In approaching Sure Thing! – a solo exhibition by Cape Town-based artist Mitchell Gilbert Messina at blank projects, I’m drawing from Lawrence Weiner’s sentiment: “The only art I’m interested in is the art I don’t understand right away. If you understand it right away it really has no use except as nostalgia.”
The exhibition, which took the form of a studio residency as well as interventions, improvisations and installation, reframes conventional forms of “exhibitions” and encourages a new level of interaction. Messina exquisitely renders ideas and gestures that encourage us to examine, revise and stretch accepted principles, tools and methods of art production. It is simultaneously a How-To, an If-To and a Why-To! The language of material and the material of language intersect and create space for cocreation in meaning-making. Staged and fictional narratives are elemental while execution is a largely perfunctory affair.
Art is often about the addition of new objects into the world or more interestingly (as in the case of Sure Thing!) it can be about arrangements and misarrangements of already exiting objects within the (art)world in ways that upend existing logics. A set of unriddled and adaptable instructions —produce software for curating virtual exhibitions with existing collections or produce a series of paintings with the express purpose of selling them —function as a rejection of mystery that often hinders access to art production and art discourse. Messina offers up these instructions which then in turn collapse territories of (re) production and re (imagination). This methodology is widely used in other fields, for instance; within the digital realm, makers often create free and open artefacts that are software and device-independent. The equivalent in the art context would be open source creation of art that is institution-independent and furthermore independent from closely defined art historical and canonical modes of creation.
In a sense, Sure Thing! develops literacies around knowledge production and art production that then enable us to speak critically and confidently about what it is we are attempting to produce and why.
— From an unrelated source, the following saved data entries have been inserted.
-- ==== Sys2Proof/Tests/Slice0.lean ====
section
/-! SUPPORT. The model's own tests. Expected results are the spec's: the words come from the patterns of 30_encoding.md
R85 and R87, the results from the vectors of 95_test_vectors.md (their numbers stand beside each test). Then one witness
for every statement that has hypotheses. -/

namespace Sys2Proof.Tests

open Sys2Proof.Machine

/-! ### Helpers -/

/-- The boot state of 70_reset_and_hazards.md R262 with an empty image: reset, and `pc` at 0x200. -/
def boot : State := { State.reset with pc := 0x200 }

/-- One look at the state an outcome goes on with. -/
def view {α : Type} (o : Host.Outcome State Fault Refusal) (look : State → α) : Option α :=
  match o with
  | .next t => some (look t)
  | .fault _ => none
  | .refused _ => none

/-- One look at the state after the word `w`, placed where `s` fetches, has run. -/
def after {α : Type} (w : Nat) (s : State) (look : State → α) : Option α := view (step (s.withFetchWord 16 w)) look

/-- One look at the state after one event. -/
def afterEvent {α : Type} (e : Event) (s : State) (look : State → α) : Option α :=
  view (step (s.setInbox [e])) look

/-- `s` with bytes stored from an address on. -/
def withBytes (s : State) (addr : Nat) (bytes : List Byte) : State := s.commit (s.writeBytes addr bytes)

/-- `s` with `n` stack entries in use. -/
def withDepth (s : State) (n : Fin 17) : State := { s with sp := n }

/-- `s` with the random source about to return `b`. -/
def withRandom (s : State) (b : Byte) : State := { s with tape := [b] }

/-- The columns of a row that are on. -/
def litColumns (s : State) (r : Fin 32) : List (Fin 64) := (List.finRange 64).filter fun c => s.fb.pixel r c

/-- The 16-bit values of `V1`, `V2` and `VF`. -/
def regs12F (s : State) : Byte × Byte × Byte := (s.getV 1, s.getV 2, s.getV 15)

/-! ### Well-formedness: one ill-formed word for each class of 30_encoding.md R87, and the map itself -/

theorem test_illFormed_family0 : wellFormedWord 0x0000 = false ∧ wellFormedWord 0x01E0 = false := by decide

theorem test_illFormed_family5 : wellFormedWord 0x5121 = false := by decide

theorem test_illFormed_family8 : wellFormedWord 0x8128 = false ∧ wellFormedWord 0x812F = false := by decide

theorem test_illFormed_family9 : wellFormedWord 0x9121 = false := by decide

theorem test_illFormed_familyE : wellFormedWord 0xE19F = false := by decide

theorem test_illFormed_familyF : wellFormedWord 0xF1FF = false := by decide

theorem test_wellFormed_accepts : wellFormedWord 0x00E0 = true ∧ wellFormedWord 0x812E = true := by decide

/-- 34 rows, and two of them always differ in a bit that both fix: no word has two meanings. -/
theorem test_opcodeMap_disjoint :
    opcodeMap.length = 34 ∧
    opcodeMap.Pairwise (fun r q => (r.mask &&& q.mask) &&& (r.value ^^^ q.value) ≠ 0) := by decide

/-! ### Decoding: every constructor, from a word written out from its pattern (30_encoding.md R85) -/

theorem test_decode_cls : decode 0b0000_0000_1110_0000 = .ok .cls := by decide

theorem test_decode_ret : decode 0b0000_0000_1110_1110 = .ok .ret := by decide

theorem test_decode_jp : decode 0b0001_1010_1011_1100 = .ok (.jp 0xABC) := by decide

theorem test_decode_call : decode 0b0010_1010_1011_1100 = .ok (.call 0xABC) := by decide

theorem test_decode_seImm : decode 0b0011_0001_0100_0010 = .ok (.seImm 1 0x42) := by decide

theorem test_decode_sneImm : decode 0b0100_0001_0100_0010 = .ok (.sneImm 1 0x42) := by decide

theorem test_decode_seReg : decode 0b0101_0001_0010_0000 = .ok (.seReg 1 2) := by decide

theorem test_decode_ldImm : decode 0b0110_1010_1111_1110 = .ok (.ldImm 0xA 0xFE) := by decide

theorem test_decode_addImm : decode 0b0111_0001_0000_0010 = .ok (.addImm 1 2) := by decide

theorem test_decode_ldReg : decode 0b1000_0001_0010_0000 = .ok (.ldReg 1 2) := by decide

theorem test_decode_orReg : decode 0b1000_0001_0010_0001 = .ok (.orReg 1 2) := by decide

theorem test_decode_andReg : decode 0b1000_0001_0010_0010 = .ok (.andReg 1 2) := by decide

theorem test_decode_xorReg : decode 0b1000_0001_0010_0011 = .ok (.xorReg 1 2) := by decide

theorem test_decode_addReg : decode 0b1000_0001_0010_0100 = .ok (.addReg 1 2) := by decide

theorem test_decode_subReg : decode 0b1000_0001_0010_0101 = .ok (.subReg 1 2) := by decide

theorem test_decode_shr : decode 0b1000_0001_0010_0110 = .ok (.shr 1 2) := by decide

theorem test_decode_subnReg : decode 0b1000_0001_0010_0111 = .ok (.subnReg 1 2) := by decide

theorem test_decode_shl : decode 0b1000_0001_0010_1110 = .ok (.shl 1 2) := by decide

theorem test_decode_sneReg : decode 0b1001_0001_0010_0000 = .ok (.sneReg 1 2) := by decide

theorem test_decode_ldI : decode 0b1010_0011_0000_0001 = .ok (.ldI 0x301) := by decide

theorem test_decode_jpV0 : decode 0b1011_0011_0000_0001 = .ok (.jpV0 0x301) := by decide

theorem test_decode_rnd : decode 0b1100_0001_0000_1111 = .ok (.rnd 1 0x0F) := by decide

theorem test_decode_drw : decode 0b1101_0001_0010_0101 = .ok (.drw 1 2 5) := by decide

theorem test_decode_skp : decode 0b1110_0001_1001_1110 = .ok (.skp 1) := by decide

theorem test_decode_sknp : decode 0b1110_0001_1010_0001 = .ok (.sknp 1) := by decide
Sure Thing! can be read as an exhibition but it can also be read as technology —in so far as technology is the application of knowledge for practical purposes in a specific industry. Using dry ice pellets, plaster and a tripod, we learn how to build a volcano that wrecks a gallery or how to re-engineer a model of monetisations of art objects (in this case paintings) where the monetisation can fund the production of more project-orientated and dematerialised work. Messina instructs; 1. Figure out the practicalities of producing and find the path of least resistance. Acrylic on board is possibly the least intimidating entry point, with quick drying allowing more time to figure out how to paint. Stick to a production template initially: resolve measurements and get the wood cut to size, use the mitre for angle cuts on the ends, work up the sanding grits and prime.
The dynamic composition of ideas, scenarios and instructions function as apparatus for anyone who is interested in making. Making as both a consideration of hypothesis and theories of production (thought experiments) as well as hands-on pragmatic production (if you ever want to build a volcano or curate a digital exhibition).